* **Exercise**
Report, from the records below, every line where the word "endOp" appears.

# # # # #

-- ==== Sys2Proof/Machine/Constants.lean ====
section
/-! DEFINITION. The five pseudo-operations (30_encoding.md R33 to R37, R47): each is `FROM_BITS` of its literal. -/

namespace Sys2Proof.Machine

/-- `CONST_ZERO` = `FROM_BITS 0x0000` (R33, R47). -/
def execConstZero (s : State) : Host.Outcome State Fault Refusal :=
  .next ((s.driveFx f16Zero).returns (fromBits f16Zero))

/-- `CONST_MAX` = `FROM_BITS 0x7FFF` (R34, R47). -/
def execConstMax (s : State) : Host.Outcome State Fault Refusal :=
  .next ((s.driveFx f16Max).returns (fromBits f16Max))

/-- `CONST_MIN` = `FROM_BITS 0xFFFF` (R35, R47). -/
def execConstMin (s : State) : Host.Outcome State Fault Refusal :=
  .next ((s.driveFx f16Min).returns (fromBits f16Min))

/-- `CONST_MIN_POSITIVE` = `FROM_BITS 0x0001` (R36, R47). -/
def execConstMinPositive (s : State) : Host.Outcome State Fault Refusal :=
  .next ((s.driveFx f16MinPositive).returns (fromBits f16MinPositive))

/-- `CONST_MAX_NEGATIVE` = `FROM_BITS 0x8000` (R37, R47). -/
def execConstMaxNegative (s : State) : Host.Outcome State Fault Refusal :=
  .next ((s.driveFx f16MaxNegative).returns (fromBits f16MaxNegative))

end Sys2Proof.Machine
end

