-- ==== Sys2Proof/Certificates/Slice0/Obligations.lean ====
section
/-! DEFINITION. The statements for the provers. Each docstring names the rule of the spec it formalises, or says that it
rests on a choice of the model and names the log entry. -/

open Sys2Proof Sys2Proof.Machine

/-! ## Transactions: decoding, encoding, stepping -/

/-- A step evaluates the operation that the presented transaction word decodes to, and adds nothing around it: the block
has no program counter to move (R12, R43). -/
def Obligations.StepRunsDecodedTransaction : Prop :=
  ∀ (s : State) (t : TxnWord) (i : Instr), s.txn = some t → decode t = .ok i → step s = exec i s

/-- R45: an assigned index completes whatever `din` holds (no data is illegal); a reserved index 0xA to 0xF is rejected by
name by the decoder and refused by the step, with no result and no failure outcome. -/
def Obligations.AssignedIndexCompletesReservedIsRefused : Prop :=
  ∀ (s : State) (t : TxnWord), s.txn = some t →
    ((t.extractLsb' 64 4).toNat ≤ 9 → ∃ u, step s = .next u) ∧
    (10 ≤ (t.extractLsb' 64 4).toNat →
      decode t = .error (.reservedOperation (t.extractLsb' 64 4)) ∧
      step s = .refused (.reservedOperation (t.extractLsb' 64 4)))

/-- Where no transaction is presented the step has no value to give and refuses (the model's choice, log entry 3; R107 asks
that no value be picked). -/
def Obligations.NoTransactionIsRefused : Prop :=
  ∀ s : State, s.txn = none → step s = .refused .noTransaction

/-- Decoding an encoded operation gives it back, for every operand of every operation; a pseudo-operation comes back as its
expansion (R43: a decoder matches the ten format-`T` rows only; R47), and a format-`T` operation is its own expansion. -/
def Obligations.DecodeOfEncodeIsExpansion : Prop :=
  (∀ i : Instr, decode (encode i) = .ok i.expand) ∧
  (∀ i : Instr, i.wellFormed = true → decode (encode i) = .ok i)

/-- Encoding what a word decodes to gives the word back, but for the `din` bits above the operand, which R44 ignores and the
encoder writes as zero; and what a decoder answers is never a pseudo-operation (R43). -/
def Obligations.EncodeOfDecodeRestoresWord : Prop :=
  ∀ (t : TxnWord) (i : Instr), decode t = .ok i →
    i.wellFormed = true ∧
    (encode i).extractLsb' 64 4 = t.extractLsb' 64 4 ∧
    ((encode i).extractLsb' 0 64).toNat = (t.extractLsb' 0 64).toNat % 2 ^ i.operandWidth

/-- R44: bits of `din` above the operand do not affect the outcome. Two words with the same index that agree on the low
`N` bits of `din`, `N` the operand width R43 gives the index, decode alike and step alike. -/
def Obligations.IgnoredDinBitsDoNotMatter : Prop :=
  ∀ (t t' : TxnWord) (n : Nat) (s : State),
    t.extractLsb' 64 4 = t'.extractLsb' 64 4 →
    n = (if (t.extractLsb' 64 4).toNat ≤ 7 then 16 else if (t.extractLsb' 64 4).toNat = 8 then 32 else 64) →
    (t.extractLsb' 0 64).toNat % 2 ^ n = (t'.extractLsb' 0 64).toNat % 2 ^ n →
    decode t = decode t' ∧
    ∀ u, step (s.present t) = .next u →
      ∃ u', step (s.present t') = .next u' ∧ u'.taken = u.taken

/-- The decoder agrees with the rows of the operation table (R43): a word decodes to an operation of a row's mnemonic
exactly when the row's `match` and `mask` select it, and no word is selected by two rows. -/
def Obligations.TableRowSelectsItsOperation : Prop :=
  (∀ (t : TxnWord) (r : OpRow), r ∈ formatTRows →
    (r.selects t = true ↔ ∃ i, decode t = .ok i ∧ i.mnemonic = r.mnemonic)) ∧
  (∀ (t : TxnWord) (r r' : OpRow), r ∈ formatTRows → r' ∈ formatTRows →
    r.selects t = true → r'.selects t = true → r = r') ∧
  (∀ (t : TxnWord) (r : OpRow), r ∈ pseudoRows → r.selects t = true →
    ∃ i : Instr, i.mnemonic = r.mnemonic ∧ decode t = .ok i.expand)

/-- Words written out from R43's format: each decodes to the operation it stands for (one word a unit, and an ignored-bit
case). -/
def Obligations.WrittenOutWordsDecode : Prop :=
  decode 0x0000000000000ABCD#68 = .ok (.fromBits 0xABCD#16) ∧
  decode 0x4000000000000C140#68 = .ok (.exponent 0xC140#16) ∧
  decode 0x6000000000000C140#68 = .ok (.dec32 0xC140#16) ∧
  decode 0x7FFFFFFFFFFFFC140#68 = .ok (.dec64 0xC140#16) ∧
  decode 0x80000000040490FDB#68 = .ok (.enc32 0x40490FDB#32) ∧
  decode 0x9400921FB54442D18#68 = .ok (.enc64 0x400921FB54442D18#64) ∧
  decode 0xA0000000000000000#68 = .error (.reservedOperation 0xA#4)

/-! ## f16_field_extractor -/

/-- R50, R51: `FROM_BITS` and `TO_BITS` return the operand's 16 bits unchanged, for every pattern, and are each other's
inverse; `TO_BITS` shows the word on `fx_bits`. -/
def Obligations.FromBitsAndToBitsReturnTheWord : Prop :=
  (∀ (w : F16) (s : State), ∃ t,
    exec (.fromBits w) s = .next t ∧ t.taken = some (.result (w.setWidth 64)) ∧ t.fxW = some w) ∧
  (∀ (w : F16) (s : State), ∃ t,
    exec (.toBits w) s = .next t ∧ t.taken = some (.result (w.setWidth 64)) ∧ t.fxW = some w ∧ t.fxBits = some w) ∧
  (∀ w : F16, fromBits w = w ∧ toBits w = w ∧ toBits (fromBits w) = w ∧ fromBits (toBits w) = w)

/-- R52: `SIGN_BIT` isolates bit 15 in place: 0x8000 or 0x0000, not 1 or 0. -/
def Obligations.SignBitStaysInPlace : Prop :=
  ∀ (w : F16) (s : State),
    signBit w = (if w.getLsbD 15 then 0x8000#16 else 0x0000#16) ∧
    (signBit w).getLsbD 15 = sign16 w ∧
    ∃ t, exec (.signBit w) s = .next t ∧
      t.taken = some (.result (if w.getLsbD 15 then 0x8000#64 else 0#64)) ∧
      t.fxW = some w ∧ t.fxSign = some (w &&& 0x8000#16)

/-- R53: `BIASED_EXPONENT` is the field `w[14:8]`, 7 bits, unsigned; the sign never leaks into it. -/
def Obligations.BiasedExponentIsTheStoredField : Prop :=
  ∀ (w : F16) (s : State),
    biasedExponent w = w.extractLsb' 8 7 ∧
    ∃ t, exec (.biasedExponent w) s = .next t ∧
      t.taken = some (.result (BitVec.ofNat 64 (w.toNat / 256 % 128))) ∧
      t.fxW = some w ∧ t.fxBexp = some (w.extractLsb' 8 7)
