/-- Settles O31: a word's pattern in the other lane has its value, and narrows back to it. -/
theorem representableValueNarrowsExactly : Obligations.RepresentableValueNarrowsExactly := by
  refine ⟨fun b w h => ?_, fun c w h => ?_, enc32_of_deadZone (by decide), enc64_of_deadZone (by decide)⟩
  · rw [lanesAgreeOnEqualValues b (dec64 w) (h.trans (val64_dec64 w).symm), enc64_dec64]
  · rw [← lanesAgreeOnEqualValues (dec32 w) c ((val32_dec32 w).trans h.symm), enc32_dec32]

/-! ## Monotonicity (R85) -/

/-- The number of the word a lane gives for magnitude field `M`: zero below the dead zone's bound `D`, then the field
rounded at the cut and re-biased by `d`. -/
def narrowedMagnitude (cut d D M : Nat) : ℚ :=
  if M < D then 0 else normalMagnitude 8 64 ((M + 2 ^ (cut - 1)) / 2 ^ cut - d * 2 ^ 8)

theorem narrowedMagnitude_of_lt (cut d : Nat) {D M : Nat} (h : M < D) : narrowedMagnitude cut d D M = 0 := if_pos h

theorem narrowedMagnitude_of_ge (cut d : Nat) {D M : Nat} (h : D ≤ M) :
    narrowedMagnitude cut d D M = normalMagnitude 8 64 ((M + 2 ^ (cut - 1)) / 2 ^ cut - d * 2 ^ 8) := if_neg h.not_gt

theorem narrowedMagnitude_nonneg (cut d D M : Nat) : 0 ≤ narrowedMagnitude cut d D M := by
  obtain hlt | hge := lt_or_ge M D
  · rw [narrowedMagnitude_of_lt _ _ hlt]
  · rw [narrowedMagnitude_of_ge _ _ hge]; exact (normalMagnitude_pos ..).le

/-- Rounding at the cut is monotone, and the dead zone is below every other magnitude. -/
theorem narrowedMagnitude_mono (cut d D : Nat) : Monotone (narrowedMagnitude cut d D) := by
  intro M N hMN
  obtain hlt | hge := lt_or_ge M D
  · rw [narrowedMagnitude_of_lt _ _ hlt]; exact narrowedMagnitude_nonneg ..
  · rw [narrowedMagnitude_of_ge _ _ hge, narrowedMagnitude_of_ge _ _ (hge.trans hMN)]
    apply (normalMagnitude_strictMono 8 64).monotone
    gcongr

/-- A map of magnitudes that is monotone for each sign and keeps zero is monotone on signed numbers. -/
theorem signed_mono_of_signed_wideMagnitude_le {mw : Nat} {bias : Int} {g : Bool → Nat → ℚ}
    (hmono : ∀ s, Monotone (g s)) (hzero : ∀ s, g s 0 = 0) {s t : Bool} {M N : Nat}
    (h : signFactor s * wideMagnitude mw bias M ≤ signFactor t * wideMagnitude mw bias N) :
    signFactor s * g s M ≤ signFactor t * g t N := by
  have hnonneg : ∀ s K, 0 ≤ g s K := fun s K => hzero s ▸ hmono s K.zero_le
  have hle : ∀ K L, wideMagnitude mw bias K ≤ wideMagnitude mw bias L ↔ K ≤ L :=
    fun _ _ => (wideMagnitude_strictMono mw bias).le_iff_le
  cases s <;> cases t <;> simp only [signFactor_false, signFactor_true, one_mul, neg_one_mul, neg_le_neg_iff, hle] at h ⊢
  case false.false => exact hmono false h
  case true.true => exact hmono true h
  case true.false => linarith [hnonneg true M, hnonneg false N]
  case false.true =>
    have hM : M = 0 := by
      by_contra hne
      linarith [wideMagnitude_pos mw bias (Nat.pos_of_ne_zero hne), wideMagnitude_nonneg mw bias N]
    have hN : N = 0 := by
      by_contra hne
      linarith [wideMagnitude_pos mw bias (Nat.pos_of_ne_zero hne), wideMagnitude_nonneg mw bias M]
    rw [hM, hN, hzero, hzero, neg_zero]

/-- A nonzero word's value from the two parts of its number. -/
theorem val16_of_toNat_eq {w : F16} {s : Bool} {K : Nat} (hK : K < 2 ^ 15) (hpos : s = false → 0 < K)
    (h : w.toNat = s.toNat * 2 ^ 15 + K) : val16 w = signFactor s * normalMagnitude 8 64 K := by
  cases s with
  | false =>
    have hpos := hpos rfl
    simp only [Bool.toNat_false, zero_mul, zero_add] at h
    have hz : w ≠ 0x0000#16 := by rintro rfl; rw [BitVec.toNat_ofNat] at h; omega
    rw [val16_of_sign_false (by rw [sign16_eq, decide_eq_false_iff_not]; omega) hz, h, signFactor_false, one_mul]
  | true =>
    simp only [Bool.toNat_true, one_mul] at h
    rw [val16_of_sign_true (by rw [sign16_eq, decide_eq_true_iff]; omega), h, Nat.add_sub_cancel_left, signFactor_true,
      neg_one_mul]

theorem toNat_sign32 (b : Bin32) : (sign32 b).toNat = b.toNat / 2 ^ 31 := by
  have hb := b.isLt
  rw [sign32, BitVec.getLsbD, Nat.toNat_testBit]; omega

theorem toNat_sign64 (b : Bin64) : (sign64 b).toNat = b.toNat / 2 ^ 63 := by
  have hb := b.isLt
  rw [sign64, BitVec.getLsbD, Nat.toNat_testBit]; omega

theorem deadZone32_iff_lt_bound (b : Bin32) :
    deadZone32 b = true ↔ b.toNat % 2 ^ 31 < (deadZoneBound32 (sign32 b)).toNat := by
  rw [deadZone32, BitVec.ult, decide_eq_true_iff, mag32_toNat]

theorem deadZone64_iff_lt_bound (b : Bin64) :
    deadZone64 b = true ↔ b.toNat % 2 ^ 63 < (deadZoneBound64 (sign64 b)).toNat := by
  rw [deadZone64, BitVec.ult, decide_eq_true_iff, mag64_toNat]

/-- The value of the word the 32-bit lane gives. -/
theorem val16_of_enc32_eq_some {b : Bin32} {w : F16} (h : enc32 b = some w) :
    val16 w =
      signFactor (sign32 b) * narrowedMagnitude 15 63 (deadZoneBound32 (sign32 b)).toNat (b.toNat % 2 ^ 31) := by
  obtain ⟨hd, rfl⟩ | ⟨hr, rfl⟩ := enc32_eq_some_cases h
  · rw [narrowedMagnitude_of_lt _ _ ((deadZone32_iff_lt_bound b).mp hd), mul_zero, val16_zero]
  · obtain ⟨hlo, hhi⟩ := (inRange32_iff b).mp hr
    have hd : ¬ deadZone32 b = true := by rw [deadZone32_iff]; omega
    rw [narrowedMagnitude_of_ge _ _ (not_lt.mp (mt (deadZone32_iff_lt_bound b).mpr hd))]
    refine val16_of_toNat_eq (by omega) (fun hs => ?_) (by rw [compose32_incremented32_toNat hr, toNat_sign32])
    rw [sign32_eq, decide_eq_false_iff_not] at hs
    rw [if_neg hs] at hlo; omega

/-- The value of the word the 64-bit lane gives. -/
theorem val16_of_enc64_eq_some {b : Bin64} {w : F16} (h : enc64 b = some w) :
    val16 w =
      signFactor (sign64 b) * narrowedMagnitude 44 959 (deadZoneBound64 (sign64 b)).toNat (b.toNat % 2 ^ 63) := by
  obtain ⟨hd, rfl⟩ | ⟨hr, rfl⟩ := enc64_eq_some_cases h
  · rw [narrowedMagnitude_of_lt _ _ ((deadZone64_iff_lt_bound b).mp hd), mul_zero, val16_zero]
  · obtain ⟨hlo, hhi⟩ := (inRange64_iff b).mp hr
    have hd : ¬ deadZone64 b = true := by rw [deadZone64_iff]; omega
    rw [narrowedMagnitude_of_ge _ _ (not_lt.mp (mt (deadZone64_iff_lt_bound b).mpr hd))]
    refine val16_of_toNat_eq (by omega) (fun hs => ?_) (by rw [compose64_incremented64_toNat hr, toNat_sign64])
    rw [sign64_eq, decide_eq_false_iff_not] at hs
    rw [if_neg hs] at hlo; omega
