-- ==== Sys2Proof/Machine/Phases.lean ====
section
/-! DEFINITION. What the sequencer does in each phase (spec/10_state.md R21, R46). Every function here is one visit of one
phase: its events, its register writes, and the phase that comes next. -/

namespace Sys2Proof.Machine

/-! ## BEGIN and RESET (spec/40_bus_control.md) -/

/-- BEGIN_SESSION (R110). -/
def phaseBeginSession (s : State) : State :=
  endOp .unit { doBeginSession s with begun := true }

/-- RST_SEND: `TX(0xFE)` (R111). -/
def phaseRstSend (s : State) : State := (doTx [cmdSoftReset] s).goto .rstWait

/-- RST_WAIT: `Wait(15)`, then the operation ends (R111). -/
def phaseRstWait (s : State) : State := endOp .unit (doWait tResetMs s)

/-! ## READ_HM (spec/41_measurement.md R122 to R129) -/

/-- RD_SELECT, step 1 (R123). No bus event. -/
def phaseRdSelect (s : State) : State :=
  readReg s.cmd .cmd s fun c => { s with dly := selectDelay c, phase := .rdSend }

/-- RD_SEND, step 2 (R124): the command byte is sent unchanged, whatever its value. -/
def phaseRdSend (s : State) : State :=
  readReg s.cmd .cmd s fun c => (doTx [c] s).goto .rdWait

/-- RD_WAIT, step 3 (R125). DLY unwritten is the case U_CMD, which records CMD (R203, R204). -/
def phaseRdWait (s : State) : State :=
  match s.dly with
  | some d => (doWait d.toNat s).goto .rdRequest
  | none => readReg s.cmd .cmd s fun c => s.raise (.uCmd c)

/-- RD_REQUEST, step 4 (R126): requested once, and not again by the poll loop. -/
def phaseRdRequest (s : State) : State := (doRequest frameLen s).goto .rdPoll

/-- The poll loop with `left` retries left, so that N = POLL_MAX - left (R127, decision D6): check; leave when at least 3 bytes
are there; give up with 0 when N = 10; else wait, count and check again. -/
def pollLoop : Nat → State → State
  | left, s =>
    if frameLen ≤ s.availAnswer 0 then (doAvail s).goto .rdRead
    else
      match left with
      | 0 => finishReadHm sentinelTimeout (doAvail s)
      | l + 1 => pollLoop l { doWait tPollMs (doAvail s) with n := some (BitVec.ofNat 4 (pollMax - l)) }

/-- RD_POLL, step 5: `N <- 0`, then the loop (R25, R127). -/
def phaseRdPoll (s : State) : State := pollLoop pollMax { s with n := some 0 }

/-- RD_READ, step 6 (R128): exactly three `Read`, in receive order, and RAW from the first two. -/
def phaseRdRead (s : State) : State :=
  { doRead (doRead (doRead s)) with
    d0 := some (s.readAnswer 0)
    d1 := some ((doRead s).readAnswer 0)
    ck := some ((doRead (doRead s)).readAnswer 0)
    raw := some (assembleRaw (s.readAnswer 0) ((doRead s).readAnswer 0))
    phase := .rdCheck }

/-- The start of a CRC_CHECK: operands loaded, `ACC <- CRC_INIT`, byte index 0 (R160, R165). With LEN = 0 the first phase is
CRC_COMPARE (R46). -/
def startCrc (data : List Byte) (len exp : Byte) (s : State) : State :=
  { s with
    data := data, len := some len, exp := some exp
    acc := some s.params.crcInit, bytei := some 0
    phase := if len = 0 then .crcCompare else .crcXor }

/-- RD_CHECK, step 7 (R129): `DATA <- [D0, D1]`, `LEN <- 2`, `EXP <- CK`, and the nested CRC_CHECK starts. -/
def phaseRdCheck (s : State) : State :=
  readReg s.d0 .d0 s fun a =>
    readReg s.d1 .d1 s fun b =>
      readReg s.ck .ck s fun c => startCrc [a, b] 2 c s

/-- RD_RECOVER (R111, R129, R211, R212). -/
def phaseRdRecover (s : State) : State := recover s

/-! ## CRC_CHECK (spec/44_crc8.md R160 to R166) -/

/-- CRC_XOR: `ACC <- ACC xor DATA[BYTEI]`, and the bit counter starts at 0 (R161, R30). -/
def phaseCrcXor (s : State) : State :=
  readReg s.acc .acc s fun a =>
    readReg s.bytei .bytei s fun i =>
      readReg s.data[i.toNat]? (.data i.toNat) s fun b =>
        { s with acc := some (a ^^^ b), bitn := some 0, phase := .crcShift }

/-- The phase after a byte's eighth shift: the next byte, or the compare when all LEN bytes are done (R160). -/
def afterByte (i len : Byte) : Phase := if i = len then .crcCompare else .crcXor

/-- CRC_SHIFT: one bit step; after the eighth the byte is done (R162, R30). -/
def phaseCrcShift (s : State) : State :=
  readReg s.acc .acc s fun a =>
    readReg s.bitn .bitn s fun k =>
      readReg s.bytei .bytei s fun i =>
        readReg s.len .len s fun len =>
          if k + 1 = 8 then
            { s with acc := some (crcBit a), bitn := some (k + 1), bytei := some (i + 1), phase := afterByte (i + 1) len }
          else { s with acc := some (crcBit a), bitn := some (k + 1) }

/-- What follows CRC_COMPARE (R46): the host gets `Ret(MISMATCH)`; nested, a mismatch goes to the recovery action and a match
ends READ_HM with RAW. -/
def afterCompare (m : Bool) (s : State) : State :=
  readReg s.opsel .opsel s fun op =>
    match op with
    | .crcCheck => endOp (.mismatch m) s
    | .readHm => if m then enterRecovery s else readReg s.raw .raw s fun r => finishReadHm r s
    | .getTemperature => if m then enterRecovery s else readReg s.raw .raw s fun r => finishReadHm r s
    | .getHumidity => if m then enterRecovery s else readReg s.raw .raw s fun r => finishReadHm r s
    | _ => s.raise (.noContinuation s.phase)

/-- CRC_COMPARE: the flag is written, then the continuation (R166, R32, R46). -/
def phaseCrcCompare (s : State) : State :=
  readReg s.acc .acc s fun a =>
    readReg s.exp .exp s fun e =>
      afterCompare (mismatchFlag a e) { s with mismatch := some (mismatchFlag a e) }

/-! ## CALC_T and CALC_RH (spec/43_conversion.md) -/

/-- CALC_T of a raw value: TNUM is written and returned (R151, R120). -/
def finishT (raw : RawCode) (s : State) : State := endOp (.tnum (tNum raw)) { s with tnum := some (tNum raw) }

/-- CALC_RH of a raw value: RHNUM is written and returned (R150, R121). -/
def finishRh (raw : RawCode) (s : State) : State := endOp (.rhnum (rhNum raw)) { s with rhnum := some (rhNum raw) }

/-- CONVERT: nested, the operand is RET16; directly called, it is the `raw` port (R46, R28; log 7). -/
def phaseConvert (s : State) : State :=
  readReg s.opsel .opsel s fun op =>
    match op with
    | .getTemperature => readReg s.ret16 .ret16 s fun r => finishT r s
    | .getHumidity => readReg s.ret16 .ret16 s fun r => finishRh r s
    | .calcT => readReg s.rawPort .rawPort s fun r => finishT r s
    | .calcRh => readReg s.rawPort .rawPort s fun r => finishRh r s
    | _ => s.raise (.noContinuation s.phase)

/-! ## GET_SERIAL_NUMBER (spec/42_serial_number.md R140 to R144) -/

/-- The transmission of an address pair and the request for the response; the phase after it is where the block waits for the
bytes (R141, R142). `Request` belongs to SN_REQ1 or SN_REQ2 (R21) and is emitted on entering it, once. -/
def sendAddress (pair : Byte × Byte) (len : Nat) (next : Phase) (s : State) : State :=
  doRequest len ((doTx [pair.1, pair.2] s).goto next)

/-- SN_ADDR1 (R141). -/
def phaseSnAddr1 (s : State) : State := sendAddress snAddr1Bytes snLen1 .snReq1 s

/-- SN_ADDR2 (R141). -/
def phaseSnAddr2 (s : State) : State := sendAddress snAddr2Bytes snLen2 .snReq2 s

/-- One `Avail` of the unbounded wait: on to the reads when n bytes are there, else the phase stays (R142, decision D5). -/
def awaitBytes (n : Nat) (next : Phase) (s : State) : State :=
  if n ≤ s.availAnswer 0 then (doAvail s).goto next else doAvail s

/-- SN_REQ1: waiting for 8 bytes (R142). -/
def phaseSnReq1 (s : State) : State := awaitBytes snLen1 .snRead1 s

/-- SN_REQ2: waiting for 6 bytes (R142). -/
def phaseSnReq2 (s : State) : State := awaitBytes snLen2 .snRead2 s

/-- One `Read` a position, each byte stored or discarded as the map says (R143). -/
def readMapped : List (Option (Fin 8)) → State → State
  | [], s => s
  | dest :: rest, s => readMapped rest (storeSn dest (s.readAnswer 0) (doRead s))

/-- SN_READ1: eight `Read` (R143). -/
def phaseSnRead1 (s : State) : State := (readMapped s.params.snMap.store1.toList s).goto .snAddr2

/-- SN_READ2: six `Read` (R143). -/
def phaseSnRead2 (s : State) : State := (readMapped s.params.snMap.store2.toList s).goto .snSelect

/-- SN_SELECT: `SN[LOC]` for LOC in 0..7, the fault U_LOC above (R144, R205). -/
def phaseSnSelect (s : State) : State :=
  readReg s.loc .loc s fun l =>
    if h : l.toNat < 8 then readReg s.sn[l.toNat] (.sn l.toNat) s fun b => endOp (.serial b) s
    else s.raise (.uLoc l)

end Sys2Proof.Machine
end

# # # # #

* **Task answer**
  endOp .unit { doBeginSession s with begun := true }
def phaseRstWait (s : State) : State := endOp .unit (doWait tResetMs s)
    | .crcCheck => endOp (.mismatch m) s
def finishT (raw : RawCode) (s : State) : State := endOp (.tnum (tNum raw)) { s with tnum := some (tNum raw) }
def finishRh (raw : RawCode) (s : State) : State := endOp (.rhnum (rhNum raw)) { s with rhnum := some (rhNum raw) }
    if h : l.toNat < 8 then readReg s.sn[l.toNat] (.sn l.toNat) s fun b => endOp (.serial b) s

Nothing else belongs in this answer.